- What to produce -
Up to and including the final line, retype each line of the records below, starting with the one that contains "theorem handshake_shape (byte".

- Information provided -
theorem cmdVaryDrive_shape (d action : Nat) (g : Settings) (l : Lib) :
    (cmdVaryDrive d action g l).lib.shape = l.shape := by
  refine gated_shape _ _ _ (checks_shape _ _ ?_)
  split <;> simp

theorem cmdVaryPath_shape (p action : Nat) (g : Settings) (l : Lib) :
    (cmdVaryPath p action g l).lib.shape = l.shape := by
  refine gated_shape _ _ _ (checks_shape _ _ ?_)
  dsimp only
  split <;> simp

theorem cmdResumeLibrary_shape (g : Settings) (l : Lib) : (cmdResumeLibrary g l).lib.shape = l.shape := by
  refine gated_shape _ _ _ (checks_shape _ _ ?_)
  simp; rfl

theorem cmdMount_shape (f : MountBlock) (g : Settings) (l : Lib) : (cmdMount f g l).lib.shape = l.shape := by
  refine admission_shape _ _ (checks_shape _ _ (accountChecks_shape _ _ ?_))
  split <;> simp

theorem cmdMountScratch_shape (f : ScratchBlock) (g : Settings) (l : Lib) :
    (cmdMountScratch f g l).lib.shape = l.shape := by
  refine admission_shape _ _ (checks_shape _ _ (accountChecks_shape _ _ (checks_shape _ _ ?_)))
  split <;> simp

theorem cmdEject_shape (tag : Nat) (serial : Serial) (priority : Nat) (g : Settings) (l : Lib) :
    (cmdEject tag serial priority g l).lib.shape = l.shape := by
  refine admission_shape _ _ (checks_shape _ _ ?_)
  split <;> simp

theorem cmdCleanDrive_shape (tag drive priority : Nat) (g : Settings) (l : Lib) :
    (cmdCleanDrive tag drive priority g l).lib.shape = l.shape := by
  refine admission_shape _ _ (checks_shape _ _ ?_)
  split <;> simp

theorem cmdDismount_shape (tag : Nat) (g : Settings) (l : Lib) : (cmdDismount tag g l).lib.shape = l.shape := by
  refine withTag_shape _ _ fun r => checks_shape _ _ ?_
  dsimp only
  split <;> simp

theorem cmdCancel_shape (tag : Nat) (g : Settings) (l : Lib) : (cmdCancel tag g l).lib.shape = l.shape := by
  refine gated_shape _ _ _ (checks_shape _ _ ?_)
  split
  · rfl
  · split
    · rfl
    · split
      · next hcancel => exact Lib.cancel_shape _ _ _ _ hcancel
      · rfl

theorem cmdQueryRequest_shape (tag : Nat) (g : Settings) (l : Lib) : (cmdQueryRequest tag g l).lib.shape = l.shape := by
  refine gated_shape _ _ _ (checks_shape _ _ ?_)
  split <;> rfl

theorem cmdEnterVolume_shape (f : EnterBlock) (g : Settings) (l : Lib) : (cmdEnterVolume f g l).lib.shape = l.shape := by
  unfold cmdEnterVolume
  split
  · exact catalogueCommand_shape _ _ _ rfl
  · exact catalogueCommand_shape _ _ _ (Lib.addVol_shape ..)

theorem cmdPostMessage_shape (f : MessageBlock) (g : Settings) (l : Lib) :
    (cmdPostMessage f g l).lib.shape = l.shape := by
  refine gated_shape _ _ _ (checks_shape _ _ ?_)
  split
  · rfl
  · exact Lib.postAt_shape ..

theorem cmdQueryPrompt_shape (k : Nat) (g : Settings) (l : Lib) : (cmdQueryPrompt k g l).lib.shape = l.shape := by
  refine gated_shape _ _ _ (checks_shape _ _ ?_)
  rw [Applied.good_lib]
  split <;> simp

theorem cmdUpdateAccount_shape (n limit quota : Nat) (g : Settings) (l : Lib) :
    (cmdUpdateAccount n limit quota g l).lib.shape = l.shape := by
  refine accountCommand_shape _ _ _ (onAccount_shape _ _ fun a => ?_)
  dsimp only
  split <;> simp

theorem cmdResumeAccount_shape (n : Nat) (g : Settings) (l : Lib) : (cmdResumeAccount n g l).lib.shape = l.shape := by
  refine onAccount_shape _ _ fun a => ?_
  split <;> simp

theorem cmdClosePeriod_shape (n stamp : Nat) (g : Settings) (l : Lib) :
    (cmdClosePeriod n stamp g l).lib.shape = l.shape := by
  refine accountCommand_shape _ _ _ (onAccount_shape _ _ fun a => ?_)
  split <;> simp

theorem cmdSetLink_shape (source action : Nat) (g : Settings) (l : Lib) :
    (cmdSetLink source action g l).lib.shape = l.shape := by
  refine gated_shape _ _ _ ?_
  split
  · rfl
  · refine checks_shape _ _ ?_
    split <;> rfl

theorem cmdTestReady_shape (g : Settings) (l : Lib) : (cmdTestReady g l).lib.shape = l.shape := by
  unfold cmdTestReady; split <;> rfl

/-- Read Attention clears the flags, and leaves the reserved bits clear (R173). -/
theorem cmdReadAttention_shape (g : Settings) {l : Lib} (h : l.shape = specShape) :
    (cmdReadAttention g l).lib.shape = specShape := by
  refine gated_lib (P := fun m => m.shape = specShape) h ?_
  simp only [Lib.shape, specShape, Shape.mk.injEq] at h
  simp [Lib.shape, specShape, h]

/-- A host command keeps the shape of the records. -/
theorem hostCommand_shape {c : Instr} {f : Settings → Lib → Applied} (hc : hostCommand c = some f) (g : Settings)
    {l : Lib} (h : l.shape = specShape) : (f g l).lib.shape = specShape := by
  have keeps {a : Applied} (ha : a.lib.shape = l.shape) : a.lib.shape = specShape := ha.trans h
  cases c <;> cases hc
  case testReady => exact keeps (cmdTestReady_shape ..)
  case readAttention => exact cmdReadAttention_shape g h
  case cancel => exact keeps (cmdCancel_shape ..)
  case releaseRequest => exact keeps (by unfold cmdReleaseRequest; simp)
  case dismount => exact keeps (cmdDismount_shape ..)
  case queryRequest => exact keeps (cmdQueryRequest_shape ..)
  case resumeLibrary => exact keeps (cmdResumeLibrary_shape ..)
  case scanStation => exact keeps (by unfold cmdScanStation; simp)
  case confirmDrive => exact keeps (cmdConfirmDrive_shape ..)
  case varyDrive => exact keeps (cmdVaryDrive_shape ..)
  case varyPath => exact keeps (cmdVaryPath_shape ..)
  case withdrawMessage => exact keeps (by unfold cmdWithdrawMessage; simp)
  case queryPrompt => exact keeps (cmdQueryPrompt_shape ..)
  case resumeAccount => exact keeps (cmdResumeAccount_shape ..)
  case setLink => exact keeps (cmdSetLink_shape ..)
  case restoreAccessor => exact keeps (by unfold cmdRestoreAccessor; simp)
  case mount => exact keeps (cmdMount_shape ..)
  case mountScratch => exact keeps (cmdMountScratch_shape ..)
  case eject => exact keeps (cmdEject_shape ..)
  case cleanDrive => exact keeps (cmdCleanDrive_shape ..)
  case audit => exact keeps (by unfold cmdAudit; simp)
  case enterVolume => exact keeps (cmdEnterVolume_shape ..)
  case updateVolume => exact keeps (by unfold cmdUpdateVolume; simp)
  case retireVolume => exact keeps (by unfold cmdRetireVolume; simp)
  case releaseToScratch => exact keeps (by unfold cmdReleaseToScratch; simp)
  case openAccount => exact keeps (by unfold cmdOpenAccount; simp)
  case updateAccount => exact keeps (cmdUpdateAccount_shape ..)
  case closePeriod => exact keeps (cmdClosePeriod_shape ..)
  case setCell => exact keeps (by unfold cmdSetCell; simp)
  case defineLibrary => exact keeps (gated_shape _ _ _ (checks_shape _ _ rfl))
  case formatCatalogue => exact keeps (gated_shape _ _ _ (checks_shape _ _ rfl))
  case defineDrive => exact keeps (cmdDefineDrive_shape ..)
  case postMessage => exact keeps (cmdPostMessage_shape ..)
  case setClock => exact keeps (by unfold cmdSetClock; simp)
  case setTimers => exact keeps (by unfold cmdSetTimers; simp)
  case suspendAccount => exact keeps (by unfold cmdSuspendAccount; simp)
  case closeAccount => exact keeps (by unfold cmdCloseAccount; simp)
  case readAccount => exact keeps (by unfold cmdReadAccount; simp)
  case inquire => exact h
  case setAttentionMask => exact keeps (gated_shape _ _ _ (checks_shape _ _ rfl))
  case queryDrive => exact keeps (gated_shape _ _ _ (checks_shape _ _ rfl))
  case readLinks => exact keeps (gated_shape _ _ _ rfl)
  case queryVolume => exact keeps (catalogueCommand_shape _ _ _ rfl)
  case listVolumes => exact keeps (catalogueCommand_shape _ _ _ rfl)
  case listRequests => exact keeps (gated_shape _ _ _ (checks_shape _ _ rfl))

/-! ## Steps -/

/-- The command keeps the shape of the records. -/
def KeepsShape (c : Instr) : Prop :=
  ∀ s t : State, s.lib.shape = specShape → exec c s = .next t → t.lib.shape = specShape

/-- A command whose one next state has the shape of the state it finds. -/
theorem keepsShape_of_next {c : Instr} {f : State → State} (hc : ∀ s, exec c s = .next (f s))
    (hf : ∀ s, s.lib.shape = specShape → (f s).lib.shape = specShape) : KeepsShape c := by
  intro s t h ht
  rw [hc s] at ht
  cases ht
  exact hf s h

theorem event_shape {f : Settings → Lib → Lib} (hf : ∀ g l, (f g l).shape = l.shape) (s : State) :
    (event f s).lib.shape = s.lib.shape := by
  unfold event
  split
  · rfl
  · exact (Lib.settle_shape ..).trans ((hf ..).trans (Lib.opened_shape ..))

theorem quietStep_shape (s : State) : (quietStep s).lib.shape = s.lib.shape := by
  unfold quietStep; split <;> rfl

theorem portStep_shape (f : State → Port) (s : State) : (portStep f s).lib.shape = s.lib.shape := by
  unfold portStep; split <;> rfl

theorem hostStep_shape {f : Settings → Lib → Applied}
    (hf : ∀ g l, l.shape = specShape → (f g l).lib.shape = specShape) {s : State} (h : s.lib.shape = specShape) :
    (hostStep f s).lib.shape = specShape := by
  unfold hostStep
  split
  · exact h
  · exact (Lib.settle_shape ..).trans (hf _ s.lib.begin h)

theorem keyStep_shape (key : KeyName) (n : Nat) (s : State) : (keyStep key n s).lib.shape = s.lib.shape := by
  unfold keyStep
  split
  · rfl
  · simp

theorem keepsShape_of_event {c : Instr} {f : Settings → Lib → Lib} (hc : ∀ s, exec c s = .next (event f s))
    (hf : ∀ g l, (f g l).shape = l.shape) : KeepsShape c :=
  keepsShape_of_next hc fun s h => (event_shape hf s).trans h

theorem keepsShape_of_portStep {c : Instr} {f : State → Port} (hc : ∀ s, exec c s = .next (portStep f s)) :
    KeepsShape c := keepsShape_of_next hc fun s h => (portStep_shape f s).trans h

theorem keepsShape_of_key {c : Instr} {key : KeyName} {n : Nat} (hc : ∀ s, exec c s = keyMeaning key n s) :
    KeepsShape c :=
  keepsShape_of_next hc fun s h => by
    split
    · exact (keyStep_shape key n s).trans h
    · exact (quietStep_shape s).trans h

theorem keepsShape_of_hostCommand {c : Instr} {f : Settings → Lib → Applied} (hc : hostCommand c = some f) :
    KeepsShape c :=
  keepsShape_of_next (fun s => exec_hostCommand c f s hc) fun _ h =>
    hostStep_shape (fun g _ hl => hostCommand_shape hc g hl) h

/-! ## The port -/

theorem applyBlock_shape {s : State} (h : s.lib.shape = specShape) : (applyBlock s).lib.shape = specShape := by
  unfold applyBlock
  dsimp only
  split
  · exact h
  · split
    · exact h
    · exact h
    · split
      · next hc => exact hostStep_shape (fun g _ hl => hostCommand_shape hc g hl) h
      · exact h

theorem blockTaken_shape {s : State} (h : s.lib.shape = specShape) : (blockTaken s).lib.shape = specShape := by
  unfold blockTaken
  dsimp only
  split
  · exact h
  · split
    · exact h
    · generalize (if _ < 0x40 then 0 else _ : Nat) = n
      split
      · exact h
      · split
        · exact applyBlock_shape h
        · exact h

theorem takeBlockByte_shape (byte : Byte) {s : State} (h : s.lib.shape = specShape) :
    (takeBlockByte byte s).lib.shape = specShape := by
  unfold takeBlockByte
  dsimp only
  split
  · exact h
  · split
    · exact h
    · exact blockTaken_shape (s := { s with port := _ }) h

theorem takeOutByte_shape (byte : Byte) {s : State} (h : s.lib.shape = specShape) :
    (takeOutByte byte s).lib.shape = specShape := by
  unfold takeOutByte
  dsimp only
  split
  · exact applyBlock_shape (s := { s with port := _ }) h
  · exact h

theorem handshake_shape (byte : Byte) {s : State} (h : s.lib.shape = specShape) :
    (handshake byte s).lib.shape = specShape := by
  unfold handshake
  split
  · exact h
  · split
    · exact h
    · split
      · exact takeBlockByte_shape byte h
      · exact takeOutByte_shape byte h
      · exact h

/-! ## Power, the link and the clock -/

theorem powerOn_keepsShape (unit : Nat) (kept doorOpen serviceOpen : Bool) (slots : List Reading) :
    KeepsShape (.powerOn unit kept doorOpen serviceOpen slots) := by
  refine keepsShape_of_next (fun _ => rfl) fun s h => ?_
  dsimp only
  rw [Lib.settle_shape, Lib.storeCheck_shape, Lib.answers_shape]
  exact Lib.powered_shape _ _ h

- Solution -
theorem handshake_shape (byte : Byte) {s : State} (h : s.lib.shape = specShape) :
    (handshake byte s).lib.shape = specShape := by
  unfold handshake
  split
  · exact h
  · split
    · exact h
    · split
      · exact takeBlockByte_shape byte h
      · exact takeOutByte_shape byte h
      · exact h

/-! ## Power, the link and the clock -/

theorem powerOn_keepsShape (unit : Nat) (kept doorOpen serviceOpen : Bool) (slots : List Reading) :
    KeepsShape (.powerOn unit kept doorOpen serviceOpen slots) := by
  refine keepsShape_of_next (fun _ => rfl) fun s h => ?_
  dsimp only
  rw [Lib.settle_shape, Lib.storeCheck_shape, Lib.answers_shape]
  exact Lib.powered_shape _ _ h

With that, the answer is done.